## Task to carry out
Which lines below include "that"? Copy them all.

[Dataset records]
·····
/-- States and operands that meet the hypotheses of LineAndGateConfigCommandsComplete, parts 1, 2, 3, 4, 5, 6, 7, 8. -/
theorem witness_LineAndGateConfigCommandsComplete :
    (let s : State := st (boot .m2 [])
     let m : Master := 6
     let p : Port := 120
     let data : Word := 0x53977
     decide (s.dev.writes m.val (F.LPT_OCT_RX_MAP.port p.val).off = true ∧ p.val % 8 = 0 ∧
             ((List.range 8).all fun i => decide (s.dev.on (F.LPT_CTRL_ADMIN_UP.port (p.val + i)) = false)) = true ∧
             lanePermutation data.toNat = true)) = true ∧
    (let s : State := st (boot .m2 [])
     let m : Master := 6
     let p : Port := 0
     let data : Word := 0
     decide (s.dev.writes m.val (F.LPT_OCT_TX_MAP.port p.val).off = true ∧ p.val % 8 = 0 ∧ lanePermutation data.toNat = false)) = true ∧
    (let s : State := st (boot .m2 [(F.LPT_MSEC_SA_SEL_DIR.port 3, 1), (F.LPT_MSEC_SA_SEL_AN.port 3, 3), (F.LPT_MSEC_PN.port 3, 2 ^ 64 - 1), ((F.LPT_MSEC_KEY.ix 7).port 3, 0xFFFFFFFF)])
     let m : Master := 7
     let p : Port := 3
     decide (s.dev.writes m.val (F.LPT_MSEC_SA_CMD.port p.val).off = true ∧
             ((s.dev.lp p.val).sa (saKey (s.dev.rd (F.LPT_MSEC_SA_SEL_DIR.port p.val)) (s.dev.rd (F.LPT_MSEC_SA_SEL_SC.port p.val)) (s.dev.rd (F.LPT_MSEC_SA_SEL_AN.port p.val)))).valid = false)) = true ∧
    (let s : State := st { boot .m2 [((F.LPT_MSEC_KEY.ix 7).port 3, 5)] with lpt := { Lpt.reset with ports := [(3, { LptPort.reset with sas := [(0, ⟨true, 5, 0, 0, 0, none, false⟩)] })] } }
     let m : Master := 6
     let p : Port := 3
     decide (s.dev.writes m.val (F.LPT_MSEC_SA_CMD.port p.val).off = true)) = true ∧
    (let s : State := st { boot .m2 [] with lpt := { Lpt.reset with ports := [(3, { LptPort.reset with txts := [(1, 2, 3, true), (4, 5, 6, false)] })] } }
     let m : Master := 6
     let p : Port := 3
     decide (s.dev.writes m.val (F.LPT_CTRL.port p.val).off = true)) = true ∧
    (let s : State := st (boot .m2 [(F.LPT_RX_OK_FRAMES.port 127, 9), (F.LPT_TX_MSEC_PN_DROP.port 127, 4)])
     let m : Master := 6
     let p : Port := 127
     decide (s.dev.writes m.val (F.LPT_CTRL.port p.val).off = true)) = true ∧
    (let s : State := st (withImage image0 (boot .m2 [(F.IMG_STATUS_LIVE_VALID, 1), (F.LPT_GCL_CTRL_LEN.port 0, 1), ((F.LPT_GCL_ENTRY.ix 0).port 0, 64), (F.LPT_GCL_CYCLE_NS.port 0, 1024)]))
     let m : Master := 6
     let p : Port := 0
     decide (s.dev.writes m.val (F.LPT_GCL_CTRL.port p.val).off = true ∧ s.dev.gatesLegal p.val = true)) = true ∧
    (let s : State := st (withImage image0 (boot .m2 [(F.LPT_GCL_CTRL_LEN.port 0, 1), ((F.LPT_GCL_ENTRY.ix 0).port 0, 63), (F.LPT_GCL_CYCLE_NS.port 0, 1024)]))
     let m : Master := 6
     let p : Port := 0
     decide (s.dev.writes m.val (F.LPT_GCL_CTRL.port p.val).off = true ∧ s.dev.gatesLegal p.val = false)) = true := by
  decide +kernel

/-- States and operands that meet the hypotheses of LineAndGateConfigCommandsComplete, parts 9, 10, 11. -/
theorem witness_LineAndGateConfigCommandsComplete_2 :
    (let s : State := st { boot .m3 [(F.LPT_GCL_CTRL_PENDING.port 0, 1)] with tim := { Tim.reset with span := 3 }, lpt := { Lpt.reset with ports := [(0, { LptPort.reset with gclPending := some ⟨[0x10000040], 0, 0, 1024, true⟩, gclStart := (0, 2048) })] } }
     let p : Port := 0
     let g : GateList := ⟨[0x10000040], 0, 0, 1024, true⟩
     decide ((s.dev.lp p.val).gclPending = some g ∧
             (s.dev.lp p.val).gclStart.1 * 1000000000 + (s.dev.lp p.val).gclStart.2 < s.dev.gateEndNs)) = true ∧
    (let s : State := st { boot .m3 [] with tim := { Tim.reset with span := 3 }, lpt := { Lpt.reset with ports := [(0, { LptPort.reset with gclRun := some ⟨[0x10000040, 0x20000040], 0, 0, 1024, true⟩, gclIdx := 1, gclAt := 2000 })] } }
     let p : Port := 0
     let g : GateList := ⟨[0x10000040, 0x20000040], 0, 0, 1024, true⟩
     let w : Word := 0x20000040
     let n : Nat := 960
     decide ((s.dev.lp p.val).gclRun = some g ∧ g.enable = true ∧
             (gateSpans g.cycle g.entries)[(s.dev.lp p.val).gclIdx]? = some (w, n) ∧
             (s.dev.lp p.val).gclAt + n < s.dev.gateEndNs)) = true ∧
    (let s : State := st (boot .m3 [(F.LPT_PREEMPT_VERIFY_STATE.port 1, 1), (F.LPT_STATUS_LINK.port 1, 1)])
     let p : Port := 1
     decide (s.dev.rd (F.LPT_PREEMPT_VERIFY_STATE.port p.val) = 1 ∧ s.dev.linkUp p.val = true)) = true := by
  decide +kernel

/-- States and operands that meet the hypotheses of LineLinkCommandsComplete, parts 1, 2, 3, 4, 5, 6. -/
theorem witness_LineLinkCommandsComplete :
    (let s : State := st (withImage image0 (boot .m3 [(F.LPT_STATUS_LINK.port 8, 1), (F.LPT_CTRL_ADMIN_UP.port 8, 1)]))
     let m : Master := 6
     let p : Port := 8
     decide (s.dev.writes m.val (F.LPT_CTRL.port p.val).off = true ∧ s.dev.linkUp p.val = true ∧
             s.dev.on (F.LPT_CTRL_ADMIN_UP.port p.val) = true)) = true ∧
    (let s : State := st (boot .m3 [])
     let m : Master := 6
     let p : Port := 127
     decide (s.dev.writes m.val (F.LPT_CTRL.port p.val).off = true)) = true ∧
    (let s : State := st { boot .m3 [(F.LPT_STATUS_LINK.port 8, 1), (F.LPT_LINK_CFG_HOLD_DOWN.port 8, 3)] with tim := { Tim.reset with tick := 9 }, lpt := { Lpt.reset with ports := [(8, { LptPort.reset with faults := 4, faultAt := [(2, 6)] })] } }
     let p : Port := 8
     let c : Nat := 4
     decide (s.dev.linkUp p.val = true ∧ s.dev.downCause p.val = some c)) = true ∧
    (let s : State := st { withImage image0 (boot .m3 [(F.LPT_CTRL_ADMIN_UP.port 15, 1), (F.LPT_LINK_CFG_HOLD_UP.port 15, 5)]) with tim := { Tim.reset with tick := 8 }, lpt := { Lpt.reset with ports := [(15, { LptPort.reset with cleanAt := 3 })] } }
     let p : Port := 15
     decide (s.dev.linkUp p.val = false ∧ s.dev.dgn.recal = [] ∧ s.dev.present p.val = true ∧
             s.dev.on (F.LPT_CTRL_ADMIN_UP.port p.val) = true ∧ (s.dev.lp p.val).clean = true ∧
             (s.dev.lp p.val).cleanAt + s.dev.rd (F.LPT_LINK_CFG_HOLD_UP.port p.val) ≤ s.dev.tim.tick ∧
             s.dev.octetRuns (s.dev.portOctet p.val) = true ∧ s.dev.portShed p.val = false ∧ s.dev.lineStopped = false)) = true ∧
    (let s : State := st (boot .m3 [(F.LPT_LINK_CFG_FEC_THR.port 0, 3)])
     let p : Port := 0
     let b : Nat := 4
     decide (s.dev.rd (F.LPT_LINK_CFG_FEC_THR.port p.val) ≠ 0 ∧ s.dev.rd (F.LPT_LINK_CFG_FEC_THR.port p.val) < b)) = true ∧
    (let s : State := st (boot .m3 [(F.LPT_STATUS_LINK.port 0, 1)])
     let p : Port := 0
     decide (bitOn (s.dev.lp p.val).faults 1 = false)) = true := by
  decide +kernel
·····
## Result of the task
/-- States and operands that meet the hypotheses of LineAndGateConfigCommandsComplete, parts 1, 2, 3, 4, 5, 6, 7, 8. -/
/-- States and operands that meet the hypotheses of LineAndGateConfigCommandsComplete, parts 9, 10, 11. -/
/-- States and operands that meet the hypotheses of LineLinkCommandsComplete, parts 1, 2, 3, 4, 5, 6. -/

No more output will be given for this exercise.